*What needs to be done*. Set down all of the lines below exactly as they are given.

*Stored items*.

-- ==== Sys2Proof/Machine/Tfb.lean ====
section
/-! DEFINITION. The Tenant Function Block: functions, queues, descriptors, completions, interrupts, power states, function-level reset, address
translation and errors (R361 to R391). -/

namespace Sys2Proof.Machine

/-! ### Functions (R361 to R365) -/

/-- Set the PF of a port. -/
def State.putPf (s : State) (p : Nat) (x : Pf) : State :=
  { s with tfb := { s.tfb with pfs := Sparse.set (fun _ => {}) s.tfb.pfs p x } }

/-- Set a pool VF. -/
def State.putVf (s : State) (v : Nat) (x : Vf) : State :=
  { s with tfb := { s.tfb with vfs := Sparse.set (fun _ => {}) s.tfb.vfs v x } }

/-- Change a pool VF. -/
def State.onVf (s : State) (v : Nat) (f : Vf → Vf) : State := s.putVf v (f (s.vf v))

/-- The PF of a port exists: the port's role is committed upstream (R361). -/
def State.pfExists (s : State) (p : Nat) : Bool := p < 64 && s.role p == 1

/-- The pool VF of an entry of a PF's control array (R368): those of the VFs above NumVFs are not there. -/
def State.entryVf (s : State) (p i : Nat) : Option Nat :=
  let v := s.rd (K.TFB_PF_VF_BASE p) + i - 1
  if s.pfExists p ∧ 1 ≤ i ∧ i ≤ (s.pf p).numVfs ∧ i ≤ s.rd (K.TFB_PF_TOTAL_VFS p) ∧ v < 1024 then some v else none

/-- The pool VF of VF i of a port's PF (R363), where it is enabled or being reset. -/
def State.poolVf (s : State) (p i : Nat) : Option Nat :=
  let v := s.rd (K.TFB_PF_VF_BASE p) + i - 1
  if s.pfExists p ∧ 1 ≤ i ∧ i ≤ s.rd (K.TFB_PF_TOTAL_VFS p) ∧ v < 1024 ∧ (s.vf v).state ≠ 0 then some v else none

/-- The fold of a pool VF, 0 where it is unbound (R364). -/
def State.vfFold (s : State) (v : Nat) : Nat := s.rd (K.TFB_VF_FOLD v)

/-- The element of a pool VF (R445). -/
def elemVf (v : Nat) : Nat := elem 14 v

/-- The configuration state of a function. -/
def State.fcfg (s : State) (f : Func) : FuncCfg :=
  match f with
  | .pf p => (s.pf p).cfg
  | .vf p i => match s.poolVf p i with
    | some v => (s.vf v).cfg
    | none => {}

/-- Change the configuration state of a function. -/
def State.onFcfg (s : State) (f : Func) (g : FuncCfg → FuncCfg) : State :=
  match f with
  | .pf p => if s.pfExists p then s.putPf p { s.pf p with cfg := g (s.pf p).cfg } else s
  | .vf p i => match s.poolVf p i with
    | some v => s.onVf v (fun x => { x with cfg := g x.cfg })
    | none => s

/-- The major in force of a port's PF (R365). -/
def State.major (s : State) (p : Nat) : Nat := if (s.pf p).majorSelect = 0 then 3 else (s.pf p).majorSelect

/-- The device's minor of a major (R365). -/
def tfbMinor (m : Nat) : Nat := if m = 1 then 2 else if m = 2 then 1 else 0

/-- The VF is in D3hot, or its PF is (R385). -/
def State.vfD3 (s : State) (v : Nat) : Bool :=
  (s.vf v).cfg.d3 || (match s.vfFunc v with
    | some (p, _) => (s.pf p).cfg.d3
    | none => false)
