/-- The fault source of a HRD_FAULT_SRC_CFG. -/
def sourceOfKey (k : Nat) : Nat := 4096 * (keyIdx k % 16) + keySub k

/-- The rules of Hurdle and Croft. -/
def deviceRules (old new : State) (keys : List Nat) : List CommitRule :=
  ruleEach keys (inIdx 0x8010 0x8011 []) (fun k => carveOk (keySub k) (new.rd k))
  ++ ruleIf keys (inIdx 0x8010 0x8011 []) (layoutOk new.carvePending)
  ++ ruleEach keys (inIdx 0x9000 0x9010 []) (fun k => cicCfgOk (128 * (keyIdx k - 0x9000) + keySub k - 1) (new.rd k))
  ++ ruleEach keys (inIdx 0x9100 0x9108 []) (fun k => tallySelOk (counterOfKey k) (new.rd k))
  ++ ruleEach keys (inIdx 0xA100 0xA110 []) (fun k => !bit (new.rd k) 31 || !((faultSource (sourceOfKey k)).any (fun r => r.lesser == 4)))
  ++ ruleIf keys (fun k => k == K.HRD_GOV_FLOOR || k == K.HRD_GOV_BUDGET) (new.rd K.HRD_GOV_FLOOR ≤ new.rd K.HRD_GOV_BUDGET)
  ++ ruleEach keys (fun k => inIdx 0xB400 0xB410 [1] k && old.rd k == 0 && new.rd k == 1)
      (fun k => old.openRelated 2 (elem 9 (keyIdx k - 0xB400)) == 0 && old.slotCode (keyIdx k - 0xB400) != 6)
  ++ ruleEach keys (inIdx 0xB400 0xB410 [3]) (fun k => new.rd k % 10000 == 0)

/-- Every rule of a commit (R64 step 1). -/
def commitRules (old new : State) (keys : List Nat) : List CommitRule :=
  portRules old new keys ++ loomRules new keys ++ foldRules old new keys ++ tenantRules old new keys ++ migrationRules old new keys
    ++ deviceRules old new keys

end Sys2Proof.Machine
end

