-- ==== Sys2Proof/Machine/ExecCic.lean ====
section
/-! DEFINITION. The meanings of the commands: The interrupt controller and Tally. -/

namespace Sys2Proof.Machine

/-- EXTERNAL_LINE_CHANGE (R427): An external line's level passes the glitch filter and its CIC source changes state. -/
def execExternalLineChange (line : Nat) (level : Bool) (held : Nat) (s : State) : Host.Outcome State Fault Refusal :=
  .next (settle (s.externalLine line level held))

/-- CIC_CLAIM (R431): A read of CIC_CLAIM claims the highest-priority eligible source. -/
def execCicClaim (target : Nat) (s : State) : Host.Outcome State Fault Refusal := .next (settle (s.claimRead target))

/-- CIC_COMPLETE (R432): A write completes a claimed source, which becomes idle or pending again. -/
def execCicComplete (target : Nat) (value : BitVec 32) (s : State) : Host.Outcome State Fault Refusal :=
  .next (settle (when (decide (target < 20)) (·.cicComplete target value.toNat) s))

/-- CIC_GLOBAL (R434): A write of DISABLE holds or resumes interrupt delivery. -/
def execCicGlobal (value : BitVec 32) (s : State) : Host.Outcome State Fault Refusal := .next (settle (s.cicGlobalWrite value.toNat))

/-- TALLY_OVERFLOW (R441): A counter passing 2^48 − 1 reloads, sets its flag and may assert its bank's source. -/
def execTallyOverflow (counter events : Nat) (s : State) : Host.Outcome State Fault Refusal :=
  .next (settle (when (decide (counter < 1024)) (·.tallyAdd counter events) s))

/-- CRF_TALLY_OVF_CLEAR (R441): A write clears a counter's overflow flag. -/
def execCrfTallyOvfClear (session counter : Nat) (s : State) : Host.Outcome State Fault Refusal :=
  .next (settle (writeObject session K.CRF_TALLY_OVF_CLEAR counter s))

end Sys2Proof.Machine
end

*Answer to this problem*.
-- ==== Sys2Proof/Machine/Tfb.lean ====
section
/-! DEFINITION. The Tenant Function Block: functions, queues, descriptors, completions, interrupts, power states, function-level reset, address
translation and errors (R361 to R391). -/

namespace Sys2Proof.Machine

/-! ### Functions (R361 to R365) -/

/-- Set the PF of a port. -/
def State.putPf (s : State) (p : Nat) (x : Pf) : State :=
  { s with tfb := { s.tfb with pfs := Sparse.set (fun _ => {}) s.tfb.pfs p x } }

/-- Set a pool VF. -/
def State.putVf (s : State) (v : Nat) (x : Vf) : State :=
  { s with tfb := { s.tfb with vfs := Sparse.set (fun _ => {}) s.tfb.vfs v x } }

/-- Change a pool VF. -/
def State.onVf (s : State) (v : Nat) (f : Vf → Vf) : State := s.putVf v (f (s.vf v))

/-- The PF of a port exists: the port's role is committed upstream (R361). -/
def State.pfExists (s : State) (p : Nat) : Bool := p < 64 && s.role p == 1

/-- The pool VF of an entry of a PF's control array (R368): those of the VFs above NumVFs are not there. -/
def State.entryVf (s : State) (p i : Nat) : Option Nat :=
  let v := s.rd (K.TFB_PF_VF_BASE p) + i - 1
  if s.pfExists p ∧ 1 ≤ i ∧ i ≤ (s.pf p).numVfs ∧ i ≤ s.rd (K.TFB_PF_TOTAL_VFS p) ∧ v < 1024 then some v else none

/-- The pool VF of VF i of a port's PF (R363), where it is enabled or being reset. -/
def State.poolVf (s : State) (p i : Nat) : Option Nat :=
  let v := s.rd (K.TFB_PF_VF_BASE p) + i - 1
  if s.pfExists p ∧ 1 ≤ i ∧ i ≤ s.rd (K.TFB_PF_TOTAL_VFS p) ∧ v < 1024 ∧ (s.vf v).state ≠ 0 then some v else none

/-- The fold of a pool VF, 0 where it is unbound (R364). -/
def State.vfFold (s : State) (v : Nat) : Nat := s.rd (K.TFB_VF_FOLD v)

/-- The element of a pool VF (R445). -/
def elemVf (v : Nat) : Nat := elem 14 v

/-- The configuration state of a function. -/
def State.fcfg (s : State) (f : Func) : FuncCfg :=
  match f with
  | .pf p => (s.pf p).cfg
  | .vf p i => match s.poolVf p i with
    | some v => (s.vf v).cfg
    | none => {}

/-- Change the configuration state of a function. -/
def State.onFcfg (s : State) (f : Func) (g : FuncCfg → FuncCfg) : State :=
  match f with
  | .pf p => if s.pfExists p then s.putPf p { s.pf p with cfg := g (s.pf p).cfg } else s
  | .vf p i => match s.poolVf p i with
    | some v => s.onVf v (fun x => { x with cfg := g x.cfg })
    | none => s

/-- The major in force of a port's PF (R365). -/
def State.major (s : State) (p : Nat) : Nat := if (s.pf p).majorSelect = 0 then 3 else (s.pf p).majorSelect

/-- The device's minor of a major (R365). -/
def tfbMinor (m : Nat) : Nat := if m = 1 then 2 else if m = 2 then 1 else 0

/-- The VF is in D3hot, or its PF is (R385). -/
def State.vfD3 (s : State) (v : Nat) : Bool :=
  (s.vf v).cfg.d3 || (match s.vfFunc v with
    | some (p, _) => (s.pf p).cfg.d3
    | none => false)
/-- The fault source of a HRD_FAULT_SRC_CFG. -/
def sourceOfKey (k : Nat) : Nat := 4096 * (keyIdx k % 16) + keySub k

/-- The rules of Hurdle and Croft. -/
def deviceRules (old new : State) (keys : List Nat) : List CommitRule :=
  ruleEach keys (inIdx 0x8010 0x8011 []) (fun k => carveOk (keySub k) (new.rd k))
  ++ ruleIf keys (inIdx 0x8010 0x8011 []) (layoutOk new.carvePending)
  ++ ruleEach keys (inIdx 0x9000 0x9010 []) (fun k => cicCfgOk (128 * (keyIdx k - 0x9000) + keySub k - 1) (new.rd k))
  ++ ruleEach keys (inIdx 0x9100 0x9108 []) (fun k => tallySelOk (counterOfKey k) (new.rd k))
  ++ ruleEach keys (inIdx 0xA100 0xA110 []) (fun k => !bit (new.rd k) 31 || !((faultSource (sourceOfKey k)).any (fun r => r.lesser == 4)))
  ++ ruleIf keys (fun k => k == K.HRD_GOV_FLOOR || k == K.HRD_GOV_BUDGET) (new.rd K.HRD_GOV_FLOOR ≤ new.rd K.HRD_GOV_BUDGET)
  ++ ruleEach keys (fun k => inIdx 0xB400 0xB410 [1] k && old.rd k == 0 && new.rd k == 1)
      (fun k => old.openRelated 2 (elem 9 (keyIdx k - 0xB400)) == 0 && old.slotCode (keyIdx k - 0xB400) != 6)
  ++ ruleEach keys (inIdx 0xB400 0xB410 [3]) (fun k => new.rd k % 10000 == 0)

/-- Every rule of a commit (R64 step 1). -/
def commitRules (old new : State) (keys : List Nat) : List CommitRule :=
  portRules old new keys ++ loomRules new keys ++ foldRules old new keys ++ tenantRules old new keys ++ migrationRules old new keys
    ++ deviceRules old new keys

end Sys2Proof.Machine
end

-- ==== Sys2Proof/Machine/ExecCic.lean ====
section
/-! DEFINITION. The meanings of the commands: The interrupt controller and Tally. -/

namespace Sys2Proof.Machine

/-- EXTERNAL_LINE_CHANGE (R427): An external line's level passes the glitch filter and its CIC source changes state. -/
def execExternalLineChange (line : Nat) (level : Bool) (held : Nat) (s : State) : Host.Outcome State Fault Refusal :=
  .next (settle (s.externalLine line level held))

/-- CIC_CLAIM (R431): A read of CIC_CLAIM claims the highest-priority eligible source. -/
def execCicClaim (target : Nat) (s : State) : Host.Outcome State Fault Refusal := .next (settle (s.claimRead target))

/-- CIC_COMPLETE (R432): A write completes a claimed source, which becomes idle or pending again. -/
def execCicComplete (target : Nat) (value : BitVec 32) (s : State) : Host.Outcome State Fault Refusal :=
  .next (settle (when (decide (target < 20)) (·.cicComplete target value.toNat) s))

/-- CIC_GLOBAL (R434): A write of DISABLE holds or resumes interrupt delivery. -/
def execCicGlobal (value : BitVec 32) (s : State) : Host.Outcome State Fault Refusal := .next (settle (s.cicGlobalWrite value.toNat))

/-- TALLY_OVERFLOW (R441): A counter passing 2^48 − 1 reloads, sets its flag and may assert its bank's source. -/
def execTallyOverflow (counter events : Nat) (s : State) : Host.Outcome State Fault Refusal :=
  .next (settle (when (decide (counter < 1024)) (·.tallyAdd counter events) s))

/-- CRF_TALLY_OVF_CLEAR (R441): A write clears a counter's overflow flag. -/
def execCrfTallyOvfClear (session counter : Nat) (s : State) : Host.Outcome State Fault Refusal :=
  .next (settle (writeObject session K.CRF_TALLY_OVF_CLEAR counter s))

end Sys2Proof.Machine
end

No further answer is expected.